Oligo-Porphyran Ameliorates Neurobehavioral Deficits in Parkinsonian Mice by Regulating the PI3K/Akt/Bcl-2 Pathway.

Parkinson's disease (PD) is a neurodegenerative movement disorder that is caused by a selective loss of dopaminergic neurons. Current PD treatments provide symptomatic relief but do not prevent or decelerate disease progression. Previous studies have suggested that acetylated and phosphorylated porphyran, derived from , produces a neuroprotective effect against 6-OHDA-induced damage. Due to its antioxidant and neuroprotective potential, this study evaluates whether oligo-porphyran (OP) could be beneficial in an experimental model of PD in mice. The drug 1-methyl-4-phenyl-1,2,3,6-tetrahydropyridine (MPTP) was intraperitoneally injected (20 mg/kg body weight) for seven days to simulate PD, followed by OP administration. We found that the behavioral deficits in spontaneous motor activity, latency to descend in a pole test, and suspension in a traction test were ameliorated, and excessive dopamine (DA) metabolism was suppressed after OP treatment. Additionally, we found that OP protected dopaminergic neurons by preventing MPTP-induced decreases in dopaminergic transporter and tyrosine hydroxylase protein levels.

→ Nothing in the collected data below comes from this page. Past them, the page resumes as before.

-- ==== Sys2Proof/Machine/Integer.lean ====
section
/-! DEFINITION. Integer instructions and special registers (R86 to R98). -/
namespace Sys2Proof.Machine

/-! ### IALU (R87, R88) -/

/-- An integer operation on two operands (R87): on the 64-bit slots, or on their low 32 bits with the result sign-extended. -/
def ialu2 (f : (n : Nat) → BitVec n → BitVec n → BitVec n) (d a b : Spec) (w : Bool) : M Unit := do
  let x ← readOp a
  let y ← readOp b
  writeOp (some 3) d (if w then (f 32 (x.setWidth 32) (y.setWidth 32)).signExtend 64 else f 64 x y)

/-- An integer operation on one operand (R87). -/
def ialu1 (f : (n : Nat) → BitVec n → BitVec n) (d a : Spec) (w : Bool) : M Unit := do
  let x ← readOp a
  writeOp (some 3) d (if w then (f 32 (x.setWidth 32)).signExtend 64 else f 64 x)

/-- High half of the signed product (R87). -/
def mulHigh (n : Nat) (x y : BitVec n) : BitVec n := BitVec.ofInt n (x.toInt * y.toInt / 2 ^ n)
/-- High half of the unsigned product (R87). -/
def mulHighN (n : Nat) (x y : BitVec n) : BitVec n := BitVec.ofNat n (x.toNat * y.toNat / 2 ^ n)
/-- Signed quotient towards zero (R87, R88). -/
def quotS (n : Nat) (x y : BitVec n) : BitVec n := if y = 0 then BitVec.allOnes n else BitVec.ofInt n (x.toInt.tdiv y.toInt)
/-- Unsigned quotient (R87, R88). -/
def quotN (n : Nat) (x y : BitVec n) : BitVec n := if y = 0 then BitVec.allOnes n else BitVec.ofNat n (x.toNat / y.toNat)
/-- Signed remainder, with the sign of the dividend (R87, R88). -/
def remS (n : Nat) (x y : BitVec n) : BitVec n := if y = 0 then x else BitVec.ofInt n (x.toInt.tmod y.toInt)
/-- Unsigned remainder (R87, R88). -/
def remN (n : Nat) (x y : BitVec n) : BitVec n := if y = 0 then x else BitVec.ofNat n (x.toNat % y.toNat)
/-- Signed and unsigned minimum and maximum (R87). -/
def minS (n : Nat) (x y : BitVec n) : BitVec n := if x.slt y then x else y
def maxS (n : Nat) (x y : BitVec n) : BitVec n := if y.slt x then x else y
def minN (n : Nat) (x y : BitVec n) : BitVec n := if x.ult y then x else y
def maxN (n : Nat) (x y : BitVec n) : BitVec n := if y.ult x then x else y
/-- The amount of a shift: b[5:0] or b[4:0] (R87). -/
def amount (n : Nat) (y : BitVec n) : Nat := y.toNat % n
def shiftL (n : Nat) (x y : BitVec n) : BitVec n := x <<< amount n y
def shiftR (n : Nat) (x y : BitVec n) : BitVec n := x >>> amount n y
def shiftA (n : Nat) (x y : BitVec n) : BitVec n := x.sshiftRight (amount n y)
def rotR (n : Nat) (x y : BitVec n) : BitVec n := x.rotateRight (amount n y)
/-- Leading zeros within the width; the width for 0 (R87). -/
def leadingZeros (n : Nat) (x : BitVec n) : BitVec n := BitVec.ofNat n (if x = 0 then n else n - 1 - x.toNat.log2)
/-- Count of ones (R87). -/
def onesCount (n : Nat) (x : BitVec n) : BitVec n := BitVec.ofNat n (((List.range n).filter x.getLsbD).length)
/-- The bits in reverse order (R87). -/
def reverseBits (n : Nat) (x : BitVec n) : BitVec n := x.reverse
/-- Absolute value, wrapping (R87). -/
def absS (n : Nat) (x : BitVec n) : BitVec n := if x.msb then -x else x

/-- ADD (R87). -/
def execAdd (d a b : Spec) (w : Bool) (s : State) : Host.Outcome State Fault Refusal :=
  runWord (.add d a b w) (ialu2 (fun _ x y => x + y) d a b w) s

/-- SUB (R87). -/
def execSub (d a b : Spec) (w : Bool) (s : State) : Host.Outcome State Fault Refusal :=
  runWord (.sub d a b w) (ialu2 (fun _ x y => x - y) d a b w) s

/-- MUL (R87). -/
def execMul (d a b : Spec) (w : Bool) (s : State) : Host.Outcome State Fault Refusal :=
  runWord (.mul d a b w) (ialu2 (fun _ x y => x * y) d a b w) s

/-- MULH (R87). -/
def execMulh (d a b : Spec) (w : Bool) (s : State) : Host.Outcome State Fault Refusal :=
  runWord (.mulh d a b w) (ialu2 mulHigh d a b w) s

/-- MULHN (R87). -/
def execMulhn (d a b : Spec) (w : Bool) (s : State) : Host.Outcome State Fault Refusal :=
  runWord (.mulhn d a b w) (ialu2 mulHighN d a b w) s

/-- DIV (R87, R88). -/
def execDiv (d a b : Spec) (w : Bool) (s : State) : Host.Outcome State Fault Refusal :=
  runWord (.div d a b w) (ialu2 quotS d a b w) s

/-- DIVN (R87, R88). -/
def execDivn (d a b : Spec) (w : Bool) (s : State) : Host.Outcome State Fault Refusal :=
  runWord (.divn d a b w) (ialu2 quotN d a b w) s

/-- REM (R87, R88). -/
def execRem (d a b : Spec) (w : Bool) (s : State) : Host.Outcome State Fault Refusal :=
  runWord (.rem d a b w) (ialu2 remS d a b w) s

/-- REMN (R87, R88). -/
def execRemn (d a b : Spec) (w : Bool) (s : State) : Host.Outcome State Fault Refusal :=
  runWord (.remn d a b w) (ialu2 remN d a b w) s

/-- MIN (R87). -/
def execMin (d a b : Spec) (w : Bool) (s : State) : Host.Outcome State Fault Refusal :=
  runWord (.min d a b w) (ialu2 minS d a b w) s

/-- MAX (R87). -/
def execMax (d a b : Spec) (w : Bool) (s : State) : Host.Outcome State Fault Refusal :=
  runWord (.max d a b w) (ialu2 maxS d a b w) s

/-- MINN (R87). -/
def execMinn (d a b : Spec) (w : Bool) (s : State) : Host.Outcome State Fault Refusal :=
  runWord (.minn d a b w) (ialu2 minN d a b w) s

/-- MAXN (R87). -/
def execMaxn (d a b : Spec) (w : Bool) (s : State) : Host.Outcome State Fault Refusal :=
  runWord (.maxn d a b w) (ialu2 maxN d a b w) s

/-- AND (R87). -/
def execAnd (d a b : Spec) (w : Bool) (s : State) : Host.Outcome State Fault Refusal :=
  runWord (.and d a b w) (ialu2 (fun _ x y => x &&& y) d a b w) s

/-- OR (R87). -/
def execOr (d a b : Spec) (w : Bool) (s : State) : Host.Outcome State Fault Refusal :=
  runWord (.or d a b w) (ialu2 (fun _ x y => x ||| y) d a b w) s

/-- XOR (R87). -/
def execXor (d a b : Spec) (w : Bool) (s : State) : Host.Outcome State Fault Refusal :=
  runWord (.xor d a b w) (ialu2 (fun _ x y => x ^^^ y) d a b w) s

/-- ANDN (R87). -/
def execAndn (d a b : Spec) (w : Bool) (s : State) : Host.Outcome State Fault Refusal :=
  runWord (.andn d a b w) (ialu2 (fun _ x y => x &&& ~~~y) d a b w) s

/-- SHL (R87). -/
def execShl (d a b : Spec) (w : Bool) (s : State) : Host.Outcome State Fault Refusal :=
  runWord (.shl d a b w) (ialu2 shiftL d a b w) s

/-- SHR (R87). -/
def execShr (d a b : Spec) (w : Bool) (s : State) : Host.Outcome State Fault Refusal :=
  runWord (.shr d a b w) (ialu2 shiftR d a b w) s

/-- SAR (R87). -/
def execSar (d a b : Spec) (w : Bool) (s : State) : Host.Outcome State Fault Refusal :=
  runWord (.sar d a b w) (ialu2 shiftA d a b w) s

/-- ROT (R87). -/
def execRot (d a b : Spec) (w : Bool) (s : State) : Host.Outcome State Fault Refusal :=
  runWord (.rot d a b w) (ialu2 rotR d a b w) s

/-- CLZ (R87). -/
def execClz (d a : Spec) (w : Bool) (s : State) : Host.Outcome State Fault Refusal :=
  runWord (.clz d a w) (ialu1 leadingZeros d a w) s

/-- POPC (R87). -/
def execPopc (d a : Spec) (w : Bool) (s : State) : Host.Outcome State Fault Refusal :=
  runWord (.popc d a w) (ialu1 onesCount d a w) s

/-- BREV (R87). -/
def execBrev (d a : Spec) (w : Bool) (s : State) : Host.Outcome State Fault Refusal :=
  runWord (.brev d a w) (ialu1 reverseBits d a w) s

/-- ABS (R87). -/
def execAbs (d a : Spec) (w : Bool) (s : State) : Host.Outcome State Fault Refusal :=
  runWord (.abs d a w) (ialu1 absS d a w) s

/-- NEG (R87). -/
def execNeg (d a : Spec) (w : Bool) (s : State) : Host.Outcome State Fault Refusal :=
  runWord (.neg d a w) (ialu1 (fun _ x => -x) d a w) s

/-- MOV (R87). -/
def execMov (d a : Spec) (w : Bool) (s : State) : Host.Outcome State Fault Refusal :=
  runWord (.mov d a w) (ialu1 (fun _ x => x) d a w) s

/-- SEXT.w (R87). -/
def execSext (d a : Spec) (s : State) : Host.Outcome State Fault Refusal :=
  runWord (.sext d a) (do writeOp (some 3) d (((← readOp a).setWidth 32).signExtend 64)) s

/-- ZEXT.w (R87). -/
def execZext (d a : Spec) (s : State) : Host.Outcome State Fault Refusal :=
  runWord (.zext d a) (do writeOp (some 3) d (((← readOp a).setWidth 32).setWidth 64)) s

/-! ### Immediates (R89 to R91) -/

/-- ADDI (R89). -/
def execAddi (d a : Spec) (i : BitVec 12) (s : State) : Host.Outcome State Fault Refusal :=
  runWord (.addi d a i) (do writeOp (some 3) d ((← readOp a) + i.signExtend 64)) s

/-- ANDI (R90). -/
def execAndi (d a : Spec) (i : BitVec 10) (s : State) : Host.Outcome State Fault Refusal :=
  runWord (.andi d a i) (do writeOp (some 3) d ((← readOp a) &&& i.setWidth 64)) s

/-- ORI (R90). -/
def execOri (d a : Spec) (i : BitVec 10) (s : State) : Host.Outcome State Fault Refusal :=
  runWord (.ori d a i) (do writeOp (some 3) d ((← readOp a) ||| i.setWidth 64)) s

/-- XORI (R90). -/
def execXori (d a : Spec) (i : BitVec 10) (s : State) : Host.Outcome State Fault Refusal :=
  runWord (.xori d a i) (do writeOp (some 3) d ((← readOp a) ^^^ i.setWidth 64)) s

/-- ANDNI (R90). -/
def execAndni (d a : Spec) (i : BitVec 10) (s : State) : Host.Outcome State Fault Refusal :=
  runWord (.andni d a i) (do writeOp (some 3) d ((← readOp a) &&& ~~~(i.setWidth 64))) s

/-- A shift by an immediate amount (R91). -/
def shiftImm (f : (n : Nat) → BitVec n → BitVec n → BitVec n) (d a : Spec) (w : Bool) (n : Spec) : M Unit :=
  ialu1 (fun k x => f k x (BitVec.ofNat k n.toNat)) d a w


/-- SHLI (R91). -/
def execShli (d a : Spec) (w : Bool) (n : Spec) (s : State) : Host.Outcome State Fault Refusal :=
  runWord (.shli d a w n) (shiftImm shiftL d a w n) s

/-- SHRI (R91). -/
def execShri (d a : Spec) (w : Bool) (n : Spec) (s : State) : Host.Outcome State Fault Refusal :=
  runWord (.shri d a w n) (shiftImm shiftR d a w n) s

/-- SARI (R91). -/
def execSari (d a : Spec) (w : Bool) (n : Spec) (s : State) : Host.Outcome State Fault Refusal :=
  runWord (.sari d a w n) (shiftImm shiftA d a w n) s

/-- ROTI (R91). -/
def execRoti (d a : Spec) (w : Bool) (n : Spec) (s : State) : Host.Outcome State Fault Refusal :=
  runWord (.roti d a w n) (shiftImm rotR d a w n) s

/-! ### Comparisons (R92) -/

/-- ICMP (R92). -/
def execIcmp (cond p : BitVec 3) (a b : Spec) (comb : BitVec 3) (w : Bool) (s : State) : Host.Outcome State Fault Refusal :=
  runWord (.icmp cond p a b comb w) (do
    let x ← readOp a
    let y ← readOp b
    let t := if w then icmpHolds cond.toNat (x.setWidth 32) (y.setWidth 32) else icmpHolds cond.toNat x y
    writePred p.toNat (combinePred comb.toNat (← readPred p.toNat) t)) s

/-- ICMPI (R92). -/
def execIcmpi (cond p : BitVec 3) (a immHi : Spec) (comb immLo : BitVec 3) (s : State) : Host.Outcome State Fault Refusal :=
  runWord (.icmpi cond p a immHi comb immLo) (do
    let x ← readOp a
    let t := icmpHolds cond.toNat x ((immHi ++ immLo).signExtend 64)
    writePred p.toNat (combinePred comb.toNat (← readPred p.toNat) t)) s

/-! ### BITS (R93) -/

/-- SEL (R93). -/
def execSel (d a b : Spec) (k : BitVec 3) (s : State) : Host.Outcome State Fault Refusal :=
  runWord (.sel d a b k) (do
    let x ← readOp a
    let y ← readOp b
    writeOp (some 3) d (if ← readPred k.toNat then x else y)) s

/-- The mask of len low bits. -/
abbrev lowMask (len : Nat) : Word := w64 (2 ^ len - 1)

/-- The field of BFX (R93): bits of a beyond 63 read as zero (notes/assumptions/7.md). -/
def bitField (x : Word) (pos len : Nat) (signed : Bool) : Word :=
  let f := x.toNat >>> pos % 2 ^ len
  if signed && decide (len ≠ 0) && f.testBit (len - 1) then w64 f ||| ~~~lowMask len else w64 f

/-- BFX (R93). -/
def execBfx (d a b : Spec) (sx : Bool) (s : State) : Host.Outcome State Fault Refusal :=
  runWord (.bfx d a b sx) (do
    let x ← readOp a
    let y ← readOp b
    writeOp (some 3) d (bitField x (bits y 0 6) (bits y 8 7) sx)) s

/-- The value of BFI (R93): bits beyond 63 are dropped. -/
def bitInsert (old x : Word) (pos len : Nat) : Word :=
  let m := lowMask len <<< pos
  (old &&& ~~~m) ||| ((x <<< pos) &&& m)

/-- BFI (R93). -/
def execBfi (d a b : Spec) (s : State) : Host.Outcome State Fault Refusal :=
  runWord (.bfi d a b) (do
    let x ← readOp a
    let y ← readOp b
    let old ← readOp d
    writeOp (some 3) d (bitInsert old x (bits y 0 6) (bits y 8 7))) s

/-- PMOV (R93). -/
def execPmov (d : Spec) (s : State) : Host.Outcome State Fault Refusal :=
  runWord (.pmov d) (do
    let t ← cur
    writeOp (some 3) d (w64 ((List.range 8).foldl (fun m i => m + (t.predVal i).toNat * 2 ^ i) 0))) s

/-- SETP (R93). -/
def execSetp (a : Spec) (s : State) : Host.Outcome State Fault Refusal :=
  runWord (.setp a) (do
    let x ← readOp a
    for i in [1, 2, 3, 4, 5, 6, 7] do
      writePred i (bitAt x i)) s

/-- The bytes of BPERM (R93). -/
def permuteBytes (x y : Word) : Word :=
  w64 (ofBytes ((List.range 8).map fun i =>
    let k := bits y (4 * i) 4
    if k < 8 then BitVec.ofNat 8 (bits x (8 * k) 8) else 0))

/-- BPERM (R93). -/
def execBperm (d a b : Spec) (s : State) : Host.Outcome State Fault Refusal :=
  runWord (.bperm d a b) (do writeOp (some 3) d (permuteBytes (← readOp a) (← readOp b))) s

/-! ### LDLIT and ADDR (R94, R96) -/

/-- LDLIT (R94). -/
def execLdlit (d : Spec) (off : BitVec 18) (s : State) : Host.Outcome State Fault Refusal :=
  runWord (.ldlit d off) (do
    let t ← cur
    let bs ← fetchBytes (packetOf t.pc + off.signExtend 64 * 4) 8
    let h (k : Nat) : Nat := ofBytes ((bs.drop (2 * k)).take 2)
    writeOp (some 4) d (w64 (h 0 * 2 ^ 48 + h 1 * 2 ^ 32 + h 2 * 2 ^ 16 + h 3))) s

/-- ADDR (R96). -/
def execAddr (d a b : Spec) (scale : BitVec 3) (s : State) : Host.Outcome State Fault Refusal :=
  runWord (.addr d a b scale) (do writeOp (some 3) d ((← readOp a) + ((← readOp b) <<< scale.toNat))) s

/-! ### Special registers (R97, R98) -/

/-- The core's cycle counter (R98). -/
def State.cycleCount (s : State) (die core : Nat) : Nat := (s.core (coreKey die core)).cycles + s.tenths die / 10

/-- The value that GET and SWAP return (R97, R98). -/
def sprValue (s : State) (t : Thread) (n : Nat) : Word :=
  let g := s.gridOf t
  match n with
  | 0x000 => w64 t.tid
  | 0x001 => w64 t.lane
  | 0x002 => w64 (if t.isCond then 16 else t.grp)
  | 0x003 => w64 g.ngrp
  | 0x004 => w64 (g.role t.tid)
  | 0x008 => w64 (t.team % g.nteamx)
  | 0x009 => w64 (t.team / g.nteamx % g.nteamy)
  | 0x00A => w64 (t.team / g.nteamx / g.nteamy)
  | 0x00C => w64 g.nteamx
  | 0x00D => w64 g.nteamy
  | 0x00E => w64 g.nteamz
  | 0x010 => w64 t.core
  | 0x011 => w64 t.cluster
  | 0x012 => w64 t.die
  | 0x013 => w64 (t.die % 8 + 8 * (t.die / 8 % 8))
  | 0x018 => w64 (s.now t.die)
  | 0x019 => w64 (s.cycleCount t.die t.core)
  | 0x020 => t.prc
  | 0x021 => t.lcVal 0
  | 0x022 => t.lcVal 1
  | 0x023 => t.lcVal 2
  | 0x030 => t.trapcause
  | 0x031 => t.trappc
  | 0x032 => t.trapaddr
  | 0x033 => t.trapinfo
  | 0x040 => (s.die t.die).topova
  | _ => t.savebase

/-- The special register of the running thread. -/
def readSpr (n : Nat) : M Word := fun s => .ok (sprValue s ((s.th? s.cur).getD noThread) n, s)

/-- A SET or SWAP takes effect at the boundary (R37, R70, R97). -/
def writeSpr (n : Nat) (v : Word) : M Unit :=
  modCur fun t => t.produce none (match n with
    | 0x020 => .prc
    | 0x021 => .lc 0
    | 0x022 => .lc 1
    | 0x023 => .lc 2
    | _ => .savebase) v

/-- SPR.get (R97). -/
def execSprGet (x : Spec) (num : BitVec 12) (s : State) : Host.Outcome State Fault Refusal :=
  runWord (.sprGet x num) (do writeOp none x (← readSpr num.toNat)) s

/-- SPR.set (R97). -/
def execSprSet (x : Spec) (num : BitVec 12) (s : State) : Host.Outcome State Fault Refusal :=
  runWord (.sprSet x num) (do writeSpr num.toNat (← readOp x)) s

/-- SPR.swap (R97): q0 is read where x = 0, and the old register value is pushed. -/
def execSprSwap (x : Spec) (num : BitVec 12) (s : State) : Host.Outcome State Fault Refusal :=
  runWord (.sprSwap x num) (do
    let v ← readOp x
    let old ← readSpr num.toNat
    writeOp none x old
    writeSpr num.toNat v) s

end Sys2Proof.Machine
end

We speculated whether OP regulates a signaling pathway that affects the behavioral changes seen in PD mice. In this study, the PI3K/Akt/Bcl-2 pathway was detected. Our results demonstrate that OP increased the phosphorylation of PI3K/Akt/GSK-3β and inhibited the activation of caspase-3 and poly (ADP-ribose) polymerase, with changes in the Bax/Bcl-2 ratio. These results showed that OP might promote DA neuron survival in vivo by regulating the PI3K/Akt/Bcl-2 pathway, thereby ameliorating the neurobehavioral deficits in a PD mouse model and suggesting OP as a neuroprotective treatment for PD.